Task goal => Everything from the first line below through the line with "(h : s.inputs = .hostRead a :: rest ∨" is to be transcribed exactly, and nothing past it.

"""

-- ==== Sys2Proof/Proofs/Memory.lean ====
section
/-! The register interface and the received frame: what a host access reads and writes, which accesses have a meaning, and
where the bits of a frame land (20_memory.md R46 to R51). -/

namespace Sys2Proof.Machine

/-! ### Accesses: the defined ones complete, the others are refused (R46, R49) -/

/-- A defined access is a whole aligned one (20_memory.md R49). -/
theorem access_wf_iff (a : Access) : a.wf = true ↔ a.width = .word ∧ a.off.toNat % 4 = 0 := by
  simp [Access.wf]

/-- A step on a defined read gives the host the value and changes nothing of the block (20_memory.md R47). -/
theorem step_hostRead {s : State} {a : Access} {rest : List Event} (h : s.inputs = .hostRead a :: rest)
    (hw : a.wf = true) : step s = .next { s with inputs := rest, reads := hostRead a.off s :: s.reads } := by
  have hr : hostRead a.off { s with inputs := rest } = hostRead a.off s := hostRead_congr a.off rfl
  rw [step_listed h]
  simp only [applyEvent, hostReadEvent, hw, if_true, hr]

/-- A step on a defined write is that write of the state without the event (20_memory.md R48). -/
theorem step_hostWrite {s : State} {a : Access} {v : Word} {rest : List Event}
    (h : s.inputs = .hostWrite a v :: rest) (hw : a.wf = true) :
    step s = .next (hostWrite a.off v { s with inputs := rest }) := by
  rw [step_listed h]
  simp only [applyEvent, hostWriteEvent, hw, if_true]

/-- A step on an undefined access is refused by name (20_memory.md R49). -/
theorem step_undefinedAccess {s : State} {a : Access} {v : Word} {rest : List Event}
    (h : s.inputs = .hostRead a :: rest ∨ s.inputs = .hostWrite a v :: rest) (hw : ¬ a.wf = true) :
    step s = .refused (.accessNotDefined a) := by
  obtain h | h := h
  · rw [step_listed h]; exact if_neg hw
  · rw [step_listed h]; exact if_neg hw

/-! ### Offsets with no register, and addresses outside the window (R50) -/

/-- An offset with no register reads 0 (20_memory.md R50). -/
theorem hostRead_unmapped {off : Offset} (h : regAt off = none) (s : State) : hostRead off s = 0#32 := by
  simp only [hostRead, h]

/-- An offset with no register ignores a write (20_memory.md R50). -/
theorem hostWrite_unmapped {off : Offset} (h : regAt off = none) (v : Word) (s : State) : hostWrite off v s = s := by
  simp only [hostWrite, h]

/-- An address outside the 128 bytes from the base has no offset in the window (20_memory.md R50). -/
theorem windowOffset_outside {base addr : Nat} (h : addr < base ∨ base + 128 ≤ addr) : windowOffset base addr = none :=
  if_neg (by simp only [Config.windowBytes]; omega)

/-! ### The registers as numbers (R47) -/

/-- STATUS as a number (10_state.md R29, 20_memory.md R47). -/
theorem statusWord_toNat (s : State) :
    (statusWord s).toNat = s.busy.toNat + 2 * s.done.toNat + 4 * s.rej.toNat + 2 ^ 4 * (errCode s.err).toNat
      + 2 ^ 8 * (stageCode s.stage).toNat + 2 ^ 16 * s.bitcnt.toNat + 2 ^ 24 * (fsmCode s.fsm).toNat := by
  simp only [statusWord, append_toNat, BitVec.toNat_ofBool, BitVec.toNat_ofNat]
  omega

/-- CTRL as a number (10_state.md R25, 20_memory.md R47). -/
theorem readReg_ctrl_toNat (s : State) : (readReg .ctrl s).toNat = s.en.toNat + 2 * s.signed.toNat := by
  simp only [readReg, append_toNat, BitVec.toNat_ofBool, BitVec.toNat_ofNat]
  omega

/-- TIMING0 as a number (10_state.md R35, 20_memory.md R47). -/
theorem readReg_timing0_toNat (s : State) :
    (readReg .timing0 s).toNat = s.tBitLowMax.toNat + 2 ^ 8 * s.tBitHighMax.toNat + 2 ^ 16 * s.tOne.toNat
      + 2 ^ 24 * s.startLowMs.toNat := by
  simp only [readReg, append_toNat]
  omega

/-- TIMING1 as a number (10_state.md R36, 20_memory.md R47). -/
theorem readReg_timing1_toNat (s : State) :
    (readReg .timing1 s).toNat = s.tReleaseMax.toNat + 2 ^ 8 * s.tRespLowMax.toNat + 2 ^ 16 * s.tRespHighMax.toNat := by
  simp only [readReg, append_toNat, BitVec.toNat_ofNat]
  omega

/-- BITRES as a number (10_state.md R37, 20_memory.md R47). -/
theorem readReg_bitres_toNat (s : State) :
    (readReg .bitres s).toNat = s.bitres.value.toNat + 2 ^ 8 * s.bitres.lowcnt.toNat
      + 2 ^ 16 * s.bitres.highcnt.toNat := by
  simp only [readReg, append_toNat, BitVec.toNat_ofBool, BitVec.toNat_ofNat]
  omega

/-- TEMP as a number (10_state.md R39, 20_memory.md R47). -/
theorem readReg_temp_toNat (s : State) :
    (readReg .temp s).toNat = s.temp.mag.toNat + 2 ^ 16 * s.temp.neg.toNat := by
  simp only [readReg, append_toNat, BitVec.toNat_ofBool, BitVec.toNat_ofNat]
  omega

/-- A field with zeros above it reads as itself: HUM, FRAMEk and CALC (10_state.md R38, R39). -/
theorem zero_append_toNat {m n : Nat} (x : BitVec n) : (0#m ++ x).toNat = x.toNat := by
  simp only [append_toNat, BitVec.toNat_ofNat, Nat.zero_mod, Nat.zero_mul, Nat.zero_add]

/-! ### What a write of a register does (R48) -/

/-- A host write at a register's offset writes that register (10_state.md R23, 20_memory.md R48). -/
theorem hostWrite_regOffset (r : Reg) (v : Word) (s : State) : hostWrite (regOffset r) v s = writeReg r v s :=
  hostWrite_of_regAt (regAt_regOffset r) v s

/-- A guarded write is taken while BUSY = 0 (20_memory.md R48). -/
theorem unlessBusy_taken {s : State} (hb : s.busy = false) (write : State → State) : unlessBusy write s = write s := by
  simp only [unlessBusy, hb, Bool.false_eq_true, if_false]

/-- A read-only register ignores a write at any time (20_memory.md R48). -/
theorem writeReg_readOnly {r : Reg} (hd : droppable r = false) (v : Word) (s : State) : writeReg r v s = s :=
  match r, hd with
  | .status, _ | .bitres, _ | .hum, _ | .temp, _ | .calcReg, _ => rfl

/-- The RSVD latch as a test on the word's number (20_memory.md R48, 30_encoding.md R60). -/
theorem reservedBits_eq_decide (v : Word) : reservedBits v = decide (v.toNat / 16 ≠ 0) := by
  rw [Bool.eq_iff_iff, reservedBits_iff, decide_eq_true_iff]
  omega

/-! ### The bits of a received frame (R51) -/

/-- The bit received last, the head of `bits`, is bit 0 of SHIFT, and each bit before it is one place higher
(40_line_commands.md R85). -/
theorem foldr_shiftIn_getLsbD (bits : List Bool) (s : State) {j : Nat} (hj : j < 40) (h : j < bits.length) :
    (bits.foldr shiftIn s).shift.getLsbD j = bits[j] := by
  induction bits generalizing j with
  | nil => exact absurd h (Nat.not_lt_zero j)
  | cons b bits ih =>
    cases j with
    | zero => simp
    | succ j =>
      have hj' : j < 40 := Nat.lt_of_succ_lt hj
      simpa [hj, hj'] using ih hj' (Nat.lt_of_succ_lt_succ h)

/-- Bit `j` of byte `k` of a frame in SHIFT (40_line_commands.md R86). -/
theorem shiftByte_getLsbD (sh : BitVec 40) (k : Nat) {j : Nat} (hj : j < 8) :
    (shiftByte sh k).getLsbD j = sh.getLsbD (32 - 8 * k + j) := by
  simp [shiftByte, hj]

/-- FRAME[0..4] are the five bytes of SHIFT (40_line_commands.md R87). -/
theorem frameOfShift_getElem (sh : BitVec 40) (f : Vector Byte 8) {k : Nat} (hk : k < 5) :
    (frameOfShift sh f)[k] = shiftByte sh k :=
  match k, hk with
  | 0, _ | 1, _ | 2, _ | 3, _ | 4, _ => rfl

/-! ### The obligations -/

/-- Settles O40: bit `i` is bit `39 - i` of SHIFT, which is bit `7 - i % 8` of byte `i / 8`. -/
theorem frameBitsArriveMostSignificantFirst : Obligations.FrameBitsArriveMostSignificantFirst := by
  intro s bits i
  have hi := i.isLt
  have hj : 32 - 8 * (i.val / 8) + (7 - i.val % 8) = 39 - i.val := by omega
  rw [frameOfShift_getElem _ _ (by omega), shiftByte_getLsbD _ _ (by omega), hj, List.foldl_eq_foldr_reverse,
    foldr_shiftIn_getLsbD _ _ (by omega) (by simp; omega)]
  simp [show 40 - 1 - (39 - i.val) = i.val by omega]

/-- Settles O12: the step on a defined read, and each register's word as a number. -/
theorem hostReadReturnsTheRegister : Obligations.HostReadReturnsTheRegister := by
  refine ⟨fun s off rest h hoff => step_hostRead h ((access_wf_iff _).2 ⟨rfl, hoff⟩), fun s => ?_⟩
  exact ⟨readReg_ctrl_toNat s, rfl, statusWord_toNat s, readReg_timing0_toNat s, readReg_timing1_toNat s,
    readReg_bitres_toNat s, zero_append_toNat s.hum, readReg_temp_toNat s,
    fun k => (congrArg BitVec.toNat (hostRead_regOffset (.frame k) s)).trans (zero_append_toNat s.frame[k]),
    zero_append_toNat s.calcValue, fun off h => hostRead_unmapped (regAt_unmapped h) s⟩

/-- Settles O13: the step on a defined write, a taken write of each register, the drop, and the ignored writes. -/
theorem hostWriteOfEveryRegister : Obligations.HostWriteOfEveryRegister := by
  refine ⟨fun s off v rest h hoff => step_hostWrite h ((access_wf_iff _).2 ⟨rfl, hoff⟩), fun s v =>
    ⟨fun hb => ?_, fun hb off r hr hd => ?_, fun off r hr hd => ?_, fun off hr => hostWrite_unmapped hr v s⟩⟩
  · have taken (r : Reg) {write : State → State} (hw : writeReg r v s = unlessBusy write s) :
        hostWrite (regOffset r) v s = write s := by
      rw [hostWrite_regOffset, hw, unlessBusy_taken hb]
    refine ⟨?_, taken .ctrl rfl, taken .timing0 rfl, taken .timing1 rfl, fun k => taken (.frame k) rfl⟩
    rw [← reservedBits_eq_decide]
    exact taken .cmd rfl
  · rw [hostWrite_of_regAt hr, writeReg_dropped hd hb]; rfl
  · rw [hostWrite_of_regAt hr, writeReg_readOnly hd]

/-- Settles O16: an access is defined exactly where it is whole and aligned. -/
theorem onlyWholeAlignedAccessesComplete : Obligations.OnlyWholeAlignedAccessesComplete := by
  intro s a v rest h
  rw [← access_wf_iff]
  refine ⟨fun hw => ?_, step_undefinedAccess h⟩
  obtain h | h := h
  · exact ⟨_, step_hostRead h hw⟩
  · exact ⟨_, step_hostWrite h hw⟩

/-- Settles O17: the offsets from 0x44 on hold no register, and the other addresses no offset. -/
theorem unmappedOffsetsReadZeroAndIgnoreWrites : Obligations.UnmappedOffsetsReadZeroAndIgnoreWrites := by
  refine ⟨fun s off v rest hoff ha => ?_, fun width v addr h => ?_⟩
  · have hw : Access.wf { width := .word, off := off } = true := (access_wf_iff _).2 ⟨rfl, ha⟩
    have hr : regAt off = none := regAt_unmapped hoff
    exact ⟨fun h => by rw [step_hostRead h hw, hostRead_unmapped hr],
      fun h => by rw [step_hostWrite h hw, hostWrite_unmapped hr]⟩
  · simp only [platformRead, platformWrite, windowOffset_outside h, Option.map_none, and_self]

end Sys2Proof.Machine
end

section
/-! The encoding family: how the ACCEPT tick ends a word that is no command, by its reserved bits or by its reserved OP
(30_encoding.md R62, R63). -/

namespace Sys2Proof.Machine

/-! ### The ACCEPT tick of a command (40_line_commands.md R73) -/

/-- A line command ends with NOT_INIT while EN = 0, before any other check (60_exceptions.md R125). -/
theorem exec_accept_notInit {i : Instr} {s : State} (hi : i = .readFrame ∨ i = .readBit) (hf : s.fsm = .accept)
    (he : s.en = false) : exec i s = .next (finish .notInit s) := by
  obtain rfl | rfl := hi
  · exact (fsmTick_accept hf).trans (acceptCommand_notInit he)
  · exact (fsmTick_accept hf).trans (acceptCommand_notInit he)

/-- A command with reserved bits that EN does not stop ends with INVALID_ARG (30_encoding.md R62). -/
theorem exec_accept_invalidArg {i : Instr} {s : State} (he : i = .readFrame ∨ i = .readBit → s.en = true)
    (hf : s.fsm = .accept) (hr : s.rsvd = true) : exec i s = .next (finish .invalidArg s) := by
  cases i with
  | readFrame => exact (fsmTick_accept hf).trans (acceptCommand_invalidArg (fun _ => he (.inl rfl)) hr)
  | readBit => exact (fsmTick_accept hf).trans (acceptCommand_invalidArg (fun _ => he (.inr rfl)) hr)
  | checkSum8 => exact (fsmTick_accept hf).trans (acceptCommand_invalidArg nofun hr)
  | checkCrc16 => exact (fsmTick_accept hf).trans (acceptCommand_invalidArg nofun hr)

/-! ### The ACCEPT tick of the latched OP (R62, R63) -/

/-- A tick whose latch names no command follows the reserved-OP rule (30_encoding.md R63). -/
theorem tickEvent_reservedOp {x : Level} {s : State} (h : commandOf s.op = none) :
    tickEvent x s = reservedOpTick { s with line := x } := by
  simp only [tickEvent, runTick, h]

"""

Exercise answer =>
-- ==== Sys2Proof/Proofs/Memory.lean ====
section
/-! The register interface and the received frame: what a host access reads and writes, which accesses have a meaning, and
where the bits of a frame land (20_memory.md R46 to R51). -/

namespace Sys2Proof.Machine

/-! ### Accesses: the defined ones complete, the others are refused (R46, R49) -/

/-- A defined access is a whole aligned one (20_memory.md R49). -/
theorem access_wf_iff (a : Access) : a.wf = true ↔ a.width = .word ∧ a.off.toNat % 4 = 0 := by
  simp [Access.wf]

/-- A step on a defined read gives the host the value and changes nothing of the block (20_memory.md R47). -/
theorem step_hostRead {s : State} {a : Access} {rest : List Event} (h : s.inputs = .hostRead a :: rest)
    (hw : a.wf = true) : step s = .next { s with inputs := rest, reads := hostRead a.off s :: s.reads } := by
  have hr : hostRead a.off { s with inputs := rest } = hostRead a.off s := hostRead_congr a.off rfl
  rw [step_listed h]
  simp only [applyEvent, hostReadEvent, hw, if_true, hr]

/-- A step on a defined write is that write of the state without the event (20_memory.md R48). -/
theorem step_hostWrite {s : State} {a : Access} {v : Word} {rest : List Event}
    (h : s.inputs = .hostWrite a v :: rest) (hw : a.wf = true) :
    step s = .next (hostWrite a.off v { s with inputs := rest }) := by
  rw [step_listed h]
  simp only [applyEvent, hostWriteEvent, hw, if_true]

/-- A step on an undefined access is refused by name (20_memory.md R49). -/
theorem step_undefinedAccess {s : State} {a : Access} {v : Word} {rest : List Event}
    (h : s.inputs = .hostRead a :: rest ∨ s.inputs = .hostWrite a v :: rest) (hw : ¬ a.wf = true) :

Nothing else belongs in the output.